2. **Email Spam Filtering**: Classify emails as spam or not.
3. **Real-time Applications**: Use in customer service to filter out spammy inquiries.
## LIBRARIES USED
- **Pandas**: For data manipulation.
- **NLTK**: For natural language processing (tokenization, stopwords, stemming).
- **Scikit-learn**: For model building, evaluation, and vectorization.
- **XGBoost**: For boosting-based classification.
- **Flask**: For creating the API and serving the model.
- **Matplotlib/Seaborn**: For data visualization.
## ADVANTAGES
- **Real-time predictions** for spam classification via the Flask API.
- **Multiple model comparison** to choose the best-performing algorithm.
- **Scalable**: Can be extended to classify emails or other types of messages.
## DISADVANTAGES
- **Imbalanced dataset**: If the dataset is highly imbalanced, some models may perform poorly.
- **Training time**: Training models like **XGBoost** and **Random Forest** can be time-consuming.
## APPLICATIONS
1. **SMS Filtering**: For mobile operators or messaging services to filter spam messages.
2. **Email Filtering**: To block spam emails in email clients like Gmail, Yahoo, etc.
3. **Customer Service**: Spam detection in automated customer support systems.
4. **Social Media**: Detect spam or malicious messages on platforms like Twitter, Facebook, etc.
## RESEARCH
I have researched various spam detection techniques and found that using **TF-IDF** with models like **Multinomial Naive Bayes, Logistic Regression** and **XGBoost** yields great results for spam classification tasks.
I explored using multiple models and evaluated their performance to choose the best approach for this problem.
## SCREENSHOTS
1. **Prediction Interface**:
- **Input 1**: "Congratulations!
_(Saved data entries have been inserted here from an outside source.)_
theorem laneGroupReset_keeps {s₀ : State} {g : Nat} {s : State}
    (hk : Keeps s₀ s) : Keeps s₀ (laneGroupReset g s) := by
  unfold laneGroupReset
  try dsimp only
  repeat' first
    | with_reducible assumption
    | dsimp only
    | with_reducible apply Keeps.put
    | with_reducible apply State.setCxp_keeps
    | with_reducible apply State.setEthCl_keeps
    | with_reducible apply State.setGv_keeps
    | with_reducible apply State.setIrq_keeps
    | with_reducible apply State.setOutReqs_keeps
    | with_reducible apply laneRefresh_keeps
    | with_reducible apply pairLinkDown_keeps
    | with_reducible apply Keeps.resetWhere
    | with_reducible apply wireEnd_keeps
    | with_reducible apply Keeps.when
    | with_reducible apply Keeps.each
    | split
    | intro _ _ _
    | intro _ _
    | intro _
    | (simp only [keeps_mk]; first | refine KeepsParts.of ?_)

theorem laneGroupResetDone_keeps {s₀ : State} {g : Nat} {s : State}
    (hk : Keeps s₀ s) : Keeps s₀ (laneGroupResetDone g s) := by
  unfold laneGroupResetDone
  try dsimp only
  repeat' first
    | with_reducible assumption
    | dsimp only
    | with_reducible apply Keeps.put
    | with_reducible apply Keeps.when
    | split
    | intro _ _ _
    | intro _ _
    | intro _

theorem rstLgWrite_keeps {s₀ : State} {v : Word} {s : State}
    (hk : Keeps s₀ s) : Keeps s₀ (rstLgWrite v s) := by
  unfold rstLgWrite
  try dsimp only
  repeat' first
    | with_reducible assumption
    | dsimp only
    | with_reducible apply laneGroupReset_keeps
    | with_reducible apply Keeps.when
    | with_reducible apply Keeps.each
    | split
    | intro _ _ _
    | intro _ _
    | intro _

theorem mrstWrite_keeps {s₀ : State} {m : Nat} {v : Word} {s : State}
    (hk : Keeps s₀ s) : Keeps s₀ (mrstWrite m v s) := by
  unfold mrstWrite
  try dsimp only
  repeat' first
    | with_reducible assumption
    | dsimp only
    | with_reducible apply callerReset_keeps
    | with_reducible apply massifReset_keeps
    | with_reducible apply Keeps.when
    | split
    | intro _ _ _
    | intro _ _
    | intro _

theorem laneRailLoss_keeps {s₀ : State} {s : State}
    (hk : Keeps s₀ s) : Keeps s₀ (laneRailLoss s) := by
  unfold laneRailLoss
  try dsimp only
  repeat' first
    | with_reducible assumption
    | dsimp only
    | with_reducible apply laneLos_keeps
    | with_reducible apply Keeps.each
    | split
    | intro _ _ _
    | intro _ _
    | intro _

theorem beatDelivery_keeps {s₀ : State} {s : State}
    (hk : Keeps s₀ s) : Keeps s₀ (beatDelivery s) := by
  unfold beatDelivery
  try dsimp only
  repeat' first
    | with_reducible assumption
    | dsimp only
    | with_reducible apply beatReach_keeps
    | with_reducible apply beatWake_keeps
    | with_reducible apply epochBeat_keeps
    | with_reducible apply restExit_keeps
    | with_reducible apply Keeps.when
    | with_reducible apply Keeps.each
    | split
    | intro _ _ _
    | intro _ _
    | intro _
    | (simp only [keeps_mk]; first | refine KeepsParts.of ?_)

end Sys2Proof.Machine
end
You've won a free iPhone!"

- **Input 2**: "Hey, are we still on for dinner tomorrow?"

2. **Model Evaluation**:

## CONCLUSION
This project successfully builds and deploys a **spam classification model** using multiple machine learning algorithms, evaluated through performance metrics, and deployed via **Flask** on **Render**. The **Multinomial Naive Bayes** ensures a higher F1-Score amongest the models. The real-time API implementation allows for efficient and easy deployment for production environments.
## REFERENCES
1. **Scikit-learn Documentation**: https://scikit-learn.org/stable/
2. **NLTK Documentation**: https://www.nltk.org/
3. **Kaggle Dataset**: https://www.kaggle.com/datasets/uciml/sms-spam-collection-dataset
4. **Flask Documentation**: https://flask.palletsprojects.com/
## YOUR NAME
ROHIT R DUSANE
GitHub: ['MY GITHUB'](https://github.com/RohitDusane)
## DISCLAIMER, IF ANY
This project is for educational purposes only. The model is based on the **SMS Spam Collection Dataset**, which may not reflect real-world spam classification challenges in production systems.